NOTE: This is equivalent to eweights(something.(indexin(t, r)), 0.3), which is saying that for each value in t return the corresponding index for that value in r. Since indexin returns nothing if there is no corresponding value from t in r we use something to eliminate that possibility.

Methods

AbstractWeights implements the following methods:

eltype
length
isempty
values
sum

The following constructors are provided:

StatsBase.AnalyticWeights — Type

AnalyticWeights(vs, wsum=sum(vs))

Construct an AnalyticWeights vector with weight values vs. A precomputed sum may be provided as wsum.

StatsBase.FrequencyWeights — Type

FrequencyWeights(vs, wsum=sum(vs))

Construct a FrequencyWeights vector with weight values vs. A precomputed sum may be provided as wsum.

Frequency weights describe the number of times (or frequency) each observation was observed. These weights may also be referred to as case weights or repeat weights.

StatsBase.ProbabilityWeights — Type

ProbabilityWeights(vs, wsum=sum(vs))

Construct a ProbabilityWeights vector with weight values vs. A precomputed sum may be provided as wsum.

StatsBase.Weights — Type

Weights(vs, wsum=sum(vs))

Construct a Weights vector with weight values vs. A precomputed sum may be provided as wsum.

The Weights type describes a generic weights vector which does not support all operations possible for FrequencyWeights, AnalyticWeights and ProbabilityWeights.

StatsBase.aweights — Function

aweights(vs)

Construct an AnalyticWeights vector from array vs. See the documentation for AnalyticWeights for more details.

StatsBase.fweights — Function

fweights(vs)

Construct a FrequencyWeights vector from a given array. See the documentation for FrequencyWeights for more details.

StatsBase.pweights — Function

pweights(vs)

Construct a ProbabilityWeights vector from a given array. See the documentation for ProbabilityWeights for more details.

StatsBase.eweights — Function

eweights(t::AbstractVector{<:Integer}, λ::Real)
eweights(t::AbstractVector{T}, r::StepRange{T}, λ::Real) where T
eweights(n::Integer, λ::Real)

Construct a Weights vector which assigns exponentially decreasing weights to past observations, which in this case corresponds to larger integer values i in t. If an integer n is provided, weights are generated for values from 1 to n (equivalent to t = 1:n).

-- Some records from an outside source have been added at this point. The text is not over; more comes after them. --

/-- The decoder follows the (match, mask) rows, which are disjoint (30_encoding R85, R87). -/
def Obligations.DecoderFollowsOpcodeRows : Prop :=
  (∀ (c : Word32) (i : Instr), decode c = .command i →
    (∃ row ∈ opcodeRows, row.mnemonic = mnemonic i ∧ rowMatches c row = true) ∧ fieldsOfInstr i = fieldsOf c) ∧
  (∀ c : Word32, ∀ row ∈ opcodeRows, rowMatches c row = true → ∃ i, decode c = .command i ∧ mnemonic i = row.mnemonic) ∧
  (∀ c : Word32, ∀ row ∈ opcodeRows, ∀ row' ∈ opcodeRows,
    c &&& row.mask = row.pattern → c &&& row'.mask = row'.pattern → row = row')

/-- Words the spec writes out (30_encoding R88, 95 L2.10). -/
def Obligations.SampleWordsDecode : Prop :=
  decode 0x11312000 = .command (.mul 3 1 2) ∧ decode 0x210100AC = .command (.wxor 1 172) ∧
  decode 0x01500000 = .command (.zero 5) ∧ decode 0x20000000 = .command .wclr ∧
  decode 0x13FAB000 = .command (.pow 15 10 11) ∧ decode 0x330F0000 = .command (.fmth 15) ∧
  decode 0x210100AD = .illegal .shift ∧ decode 0x11312100 = .illegal .field ∧ decode 0x00000000 = .illegal .opcode

/-- An illegal word raises ILLEGAL and changes nothing but STATUS; the listed opcodes are the unassigned ones; an accepted
word is stored in LASTCMD, legal or not (30_encoding R86). -/
def Obligations.IllegalWordsRaise : Prop :=
  (∀ (s : State) (c : Word32), EngineTurn s c → IllegalWord c → ∃ t, step s = .next t ∧ Raised 7 s t) ∧
  (∀ c : Word32, (fieldsOf c).op ∉ assignedOps ↔
    ((fieldsOf c).op.toNat = 0x00 ∨ (0x03 ≤ (fieldsOf c).op.toNat ∧ (fieldsOf c).op.toNat ≤ 0x0F) ∨
      (0x17 ≤ (fieldsOf c).op.toNat ∧ (fieldsOf c).op.toNat ≤ 0x1F) ∨
      (0x25 ≤ (fieldsOf c).op.toNat ∧ (fieldsOf c).op.toNat ≤ 0x2F) ∨ 0x34 ≤ (fieldsOf c).op.toNat)) ∧
  (∀ (s : State) (c : Word32) (rest : List Event), HostTurn s (hw 0x000 c) rest → s.inReset = false → s.pend = none →
    ∃ t, step s = .next t ∧ t.lastcmd = c)

/-! ## The commands, one by one -/

/-- ZERO (40_construction R100). -/
def Obligations.ZeroClearsElement : Prop :=
  DecodesBy 0x01 0x01000000 0xFF0FFFFF (fun x => .zero (regOf x.rd)) ∧
  ∀ (rd : RegIx) (s : State), ∃ t, exec (.zero rd) s = .next t ∧ readF t rd = 0 ∧ ElementOnly rd s t ∧ Succeeded s t

/-- MOV (40_construction R101). -/
def Obligations.MovCopiesElement : Prop :=
  DecodesBy 0x02 0x02000000 0xFF00FFFF (fun x => .mov (regOf x.rd) (regOf x.rs1)) ∧
  ∀ (rd rs1 : RegIx) (s : State), ∃ t, exec (.mov rd rs1) s = .next t ∧ readF t rd = readF s rs1 ∧
    ElementOnly rd s t ∧ Succeeded s t

/-- ADD, bit by bit (41_addition R110). -/
def Obligations.AddXorsElements : Prop :=
  DecodesBy 0x10 0x10000000 0xFF000FFF (fun x => .add (regOf x.rd) (regOf x.rs1) (regOf x.rs2)) ∧
  ∀ (rd rs1 rs2 : RegIx) (s : State), ∃ t, exec (.add rd rs1 rs2) s = .next t ∧
    (∀ k, (readF t rd).getLsbD k = ((readF s rs1).getLsbD k ^^ (readF s rs2).getLsbD k)) ∧
    ElementOnly rd s t ∧ Succeeded s t

/-- MUL; W is unchanged (42_multiply_reduce R120). -/
def Obligations.MulReducesProduct : Prop :=
  DecodesBy 0x11 0x11000000 0xFF000FFF (fun x => .mul (regOf x.rd) (regOf x.rs1) (regOf x.rs2)) ∧
  ∀ (rd rs1 rs2 : RegIx) (s : State), ∃ t, exec (.mul rd rs1 rs2) s = .next t ∧
    readF t rd = reduce (clmul (readF s rs1) (readF s rs2)) ∧ ElementOnly rd s t ∧ Succeeded s t

/-- WCLR (42_multiply_reduce R121). -/
def Obligations.WclrClearsAccumulator : Prop :=
  DecodesBy 0x20 0x20000000 0xFFFFFFFF (fun _ => .wclr) ∧
  ∀ s : State, ∃ t, exec .wclr s = .next t ∧ t.w = 0 ∧ AccumulatorOnly s t ∧ Succeeded s t

/-- WXOR, bit by bit, for every legal shift; an illegal shift or field is no command (42_multiply_reduce R122). The last
clause is the model's choice of log entry 11 (DEDUCED): the decoder rejects a word with such a shift first (30_encoding
R87, 60_exceptions R214), and the meaning, asked about it nevertheless, raises the same ILLEGAL. -/
def Obligations.WxorAccumulates : Prop :=
  (∀ c : Word32, (fieldsOf c).op = 0x21 →
    (c &&& 0xFFF0FF00 = 0x21000000 ∧ (fieldsOf c).imm.toNat ≤ 172 →
      decode c = .command (.wxor (regOf (fieldsOf c).rs1) (fieldsOf c).imm)) ∧
    (c &&& 0xFFF0FF00 ≠ 0x21000000 ∨ 172 < (fieldsOf c).imm.toNat → ∃ why, decode c = .illegal why)) ∧
  (∀ (rs1 : RegIx) (sh : BitVec 8) (s : State), sh.toNat ≤ 172 → ∃ t, exec (.wxor rs1 sh) s = .next t ∧
    (∀ j, j < 345 → t.w.getLsbD j = (s.w.getLsbD j ^^ (decide (sh.toNat ≤ j) && (readF s rs1).getLsbD (j - sh.toNat)))) ∧
    AccumulatorOnly s t ∧ Succeeded s t) ∧
  (∀ (rs1 : RegIx) (sh : BitVec 8) (s : State), 172 < sh.toNat → ∃ t, exec (.wxor rs1 sh) s = .next t ∧ Raised 7 s t)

For each element i in t the weight value is computed as:

$λ (1 - λ)^{1 - i}$

Arguments

t::AbstractVector: temporal indices or timestamps
r::StepRange: a larger range to use when constructing weights from a subset of timestamps
n::Integer: if provided instead of t, temporal indices are taken to be 1:n
λ::Real: a smoothing factor or rate parameter such that $0 < λ ≤ 1$. As this value approaches 0, the resulting weights will be almost equal, while values closer to 1 will put greater weight on the tail elements of the vector.

Examples

julia> eweights(1:10, 0.3)
10-element Weights{Float64,Float64,Array{Float64,1}}:
 0.3
 0.42857142857142855
 0.6122448979591837
 0.8746355685131197
 1.249479383590171
 1.7849705479859588
 2.549957925694227
 3.642797036706039
 5.203995766722913
 7.434279666747019

StatsBase.weights — Function

weights(vs)

Construct a Weights vector from array vs. See the documentation for Weights for more details.

weights(obj::StatisticalModel)

Return the weights used in the model.